→ What the task asks
Please return every line below that contains the string "hphase".
Input material Block Start
/-- The commands that are no requests, one by one. -/
theorem exec_other_keepsLaws {i : Instr} (h : requestOf i = none) (s : State) :
    ∃ t, exec i s = .next t ∧ KeepsLaws s t := by
  cases i with
  | powerOn =>
    refine ⟨_, rfl, ?_⟩
    split
    · exact .refl s
    · exact s.beginRestart_keepsLaws _
  | resetNReleased =>
    refine ⟨_, rfl, ?_⟩
    split
    · exact s.beginRestart_keepsLaws _
    · exact .refl s
  | supplyOutOfRange | resetNAsserted =>
    refine ⟨_, rfl, ?_⟩
    split <;> exact AllLawStands.keepsLaws (.of_fields rfl rfl rfl rfl rfl)
  | loadingEnds =>
    refine ⟨_, rfl, ?_⟩
    split
    · next hs =>
      simp only [Bool.and_eq_true, beq_iff_eq] at hs
      exact endStarting_keepsLaws hs.2
    · exact .refl s
  | rawLevelChange n high => exact execRawLevelChange_keepsLaws s n high
  | filterHoldExpires n =>
    exact ⟨_, rfl, State.event_if_keepsLaws (by simp +contextual) (fun _ l h => .filteredChange h n)⟩
  | unlockLimitExpires b | openLimitExpires b | closeLimitExpires b | lockLimitExpires b =>
    refine ⟨_, rfl, s.limitRow_keepsLaws b _ _ (fun x hx => ?_)⟩
    cases hphase : x.phase <;> simp_all [Bay.openLimitRuns]
  | warningPeriodExpires b | reopenPauseExpires b =>
    refine ⟨_, rfl, ?_⟩
    split
    · next htimer =>
      obtain ⟨hactive, hphase⟩ := State.phaseTimerIn_some htimer
      simp only [Bool.and_eq_true, beq_iff_eq] at hphase
      exact State.event_keepsLaws (State.active_running hactive) (fun l h =>
        Lawful.toClosing (e := Ev.start s) h hphase.1 nofun nofun nofun nofun)
    · exact .refl s
  | curtainHoldLimitExpires b =>
    refine ⟨_, rfl, ?_⟩
    split
    · next x hcap =>
      have hwarning : s.active = true ∧ (s.bay b).phase = .warning := by
        unfold State.capRunning at hcap
        split at hcap
        · next hw => simpa using hw
        · exact absurd hcap nofun
      exact State.event_keepsLaws (State.active_running hwarning.1) (fun l h =>
        Lawful.forceClosing (e := Ev.start s) h hwarning.2 x)
    · exact .refl s
  | stuckTimerExpires b sensor =>
    refine ⟨_, rfl, State.event_if_keepsLaws (by simp +contextual) (fun hp l h => ?_)⟩
    simp only [Bool.and_eq_true] at hp
    have hmarked := Lawful.markStuck (e := Ev.start s) h sensor hp.2
    exact hmarked.of_kind (fun c => by cases sensor <;> rfl)
  | gapScanTimerExpires =>
    exact ⟨_, rfl, State.event_if_keepsLaws (by simp +contextual) (fun _ l h =>
      ⟨h.of_stand (.setGap .clear), Task.fits_map (f := .presence) (fun _ => trivial) _⟩)⟩
  | supervisionTimerExpires =>
    refine ⟨_, rfl, ?_⟩
    split
    · next x hrunning =>
      have hactive : s.active = true := by
        unfold State.supervisionRunning at hrunning
        split at hrunning
        · next ha => exact (Bool.and_eq_true_iff.mp ha).1
        · exact absurd hrunning nofun
      exact State.event_keepsLaws (State.active_running hactive) (fun l h => .supervisionExpires (e := Ev.start s) h x)
    · exact .refl s
  | dwellDue | dwellOverstay =>
    exact ⟨_, rfl, State.event_if_keepsLaws (by simp +contextual [State.dwellSupervised]) (fun _ l h =>
      .done (h.of_stand (.reachDwell s _)))⟩
  | recordWriteCompletes verified =>
    refine ⟨_, rfl, State.event_if_keepsLaws (by simp +contextual) (fun _ l hobeys => ?_)⟩
    cases verified with
    | true => exact .done (hobeys.of_stand (.recordPassed s))
    | false => exact .recordFailed (e := Ev.start s) hobeys
  | interByteGap n =>
    refine ⟨_, rfl, ?_⟩
    split
    · exact (LawStands.setPort n _).keepsLaws
    · exact .refl s
  | frameCrcMismatch n =>
    refine ⟨_, rfl, ?_⟩
    repeat' split
    · exact .refl s
    · exact (LawStands.setPort n _).keepsLaws
    · exact (LawStands.setPort n _).keepsLaws
  | byteWhileReplyOwed n =>
    refine ⟨_, rfl, ?_⟩
    split
    · exact (LawStands.setPort n _).keepsLaws
    · exact .refl s
  | replySent n =>
    refine ⟨_, rfl, ?_⟩
    split
    · dsimp only
      split
      · exact State.restart_keepsLaws s _ _
      · exact (LawStands.setPort n _).keepsLaws
    · exact .refl s
  | unknownKind n k body => exact ⟨_, rfl, s.receiveFrame_keepsLaws n k body⟩
  | byteReceived n x =>
    refine ⟨_, rfl, ?_⟩
    repeat' split
    · exact .refl s
    · exact (LawStands.setPort n _).keepsLaws
    · exact (LawStands.setPort n _).keepsLaws
    · exact s.completeFrame_keepsLaws n _ _
  | _ => exact absurd h (by simp [requestOf])

theorem exec_keepsLaws (i : Instr) (s : State) : ∃ t, exec i s = .next t ∧ KeepsLaws s t := by
  rcases h : requestOf i with _ | ⟨n, k, body⟩
  · exact exec_other_keepsLaws h s
  · exact ⟨_, exec_request h s, s.request_keepsLaws n k body⟩

/-- Time moves timers alone, and starts no stuck timer. -/
theorem State.tick_keepsLaws (s : State) : KeepsLaws s s.tick := by
  unfold State.tick
  split
  · refine AllLawStands.keepsLaws ⟨Iff.rfl, ?_, ?_, ?_, rfl, fun _ => rfl, fun c _ => ?_⟩
    · simp only [State.count, Train.tick]; split <;> rfl
    · simp only [State.count, Train.tick]; split <;> rfl
    · simp only [State.count, Train.tick]; split <;> rfl
    · rw [State.count_bay]
      exact ⟨rfl, rfl, rfl, rfl, by simp [Bay.tick, tickTimer], by simp [Bay.tick, tickTimer]⟩
  · exact .refl s

/-- Settles O56: each command restarts the part, begins an event whose tasks all keep the three laws, or leaves alone what
they read. -/
theorem phaseAndMapLawsKept : Obligations.PhaseAndMapLawsKept := by
  intro s t hstep
  have hexec (i : Instr) (u : State) (h : exec i u = .next t) : KeepsLaws u t := by
    obtain ⟨t', ht, hk⟩ := exec_keepsLaws i u
    cases h.symm.trans ht
    exact hk
  have hkeeps : KeepsLaws s t := by
    rcases hp : s.pending with _ | ⟨c, rest⟩
    · rcases hd : s.dueCommand with _ | c
      · cases hstep.symm.trans (step_of_none_due hp hd)
        exact s.tick_keepsLaws
      · exact hexec c s (step_of_due hp hd ▸ hstep)
    · have hpending : AllLawStands s { s with pending := rest } := .of_fields rfl rfl rfl rfl rfl
      exact hpending.keepsLaws.trans (hexec c _ (step_of_pending hp ▸ hstep))
  exact ⟨hkeeps.map, hkeeps.phase, hkeeps.frame⟩

end

end Sys2Proof.Machine
end

section
/-! The aligned set and the map from it (spec/02 R36, R42, R43). -/

namespace Sys2Proof.Machine

/-! ### The best doorway of a bay -/

section

variable {r : BayRecord} {ds : List PlacedDoorway} {d : PlacedDoorway}

theorem bestDoorway_cons (r : BayRecord) (d : PlacedDoorway) (ds : List PlacedDoorway) :
    bestDoorway r (d :: ds) = some d ∧ (∀ e ∈ bestDoorway r ds, bayOverlap2 r e ≤ bayOverlap2 r d)
    ∨ ∃ e, bestDoorway r ds = some e ∧ bestDoorway r (d :: ds) = some e ∧ bayOverlap2 r d < bayOverlap2 r e := by
  rcases hbest : bestDoorway r ds with _ | e
  · exact .inl ⟨by simp [bestDoorway, hbest], by simp⟩
  · by_cases hlt : bayOverlap2 r d < bayOverlap2 r e
    · exact .inr ⟨e, rfl, by simp [bestDoorway, hbest, hlt], hlt⟩
    · exact .inl ⟨by simp [bestDoorway, hbest, hlt], by simpa using hlt⟩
Input material Block End
→ Answer
    cases hphase : x.phase <;> simp_all [Bay.openLimitRuns]
      obtain ⟨hactive, hphase⟩ := State.phaseTimerIn_some htimer
      simp only [Bool.and_eq_true, beq_iff_eq] at hphase
        Lawful.toClosing (e := Ev.start s) h hphase.1 nofun nofun nofun nofun)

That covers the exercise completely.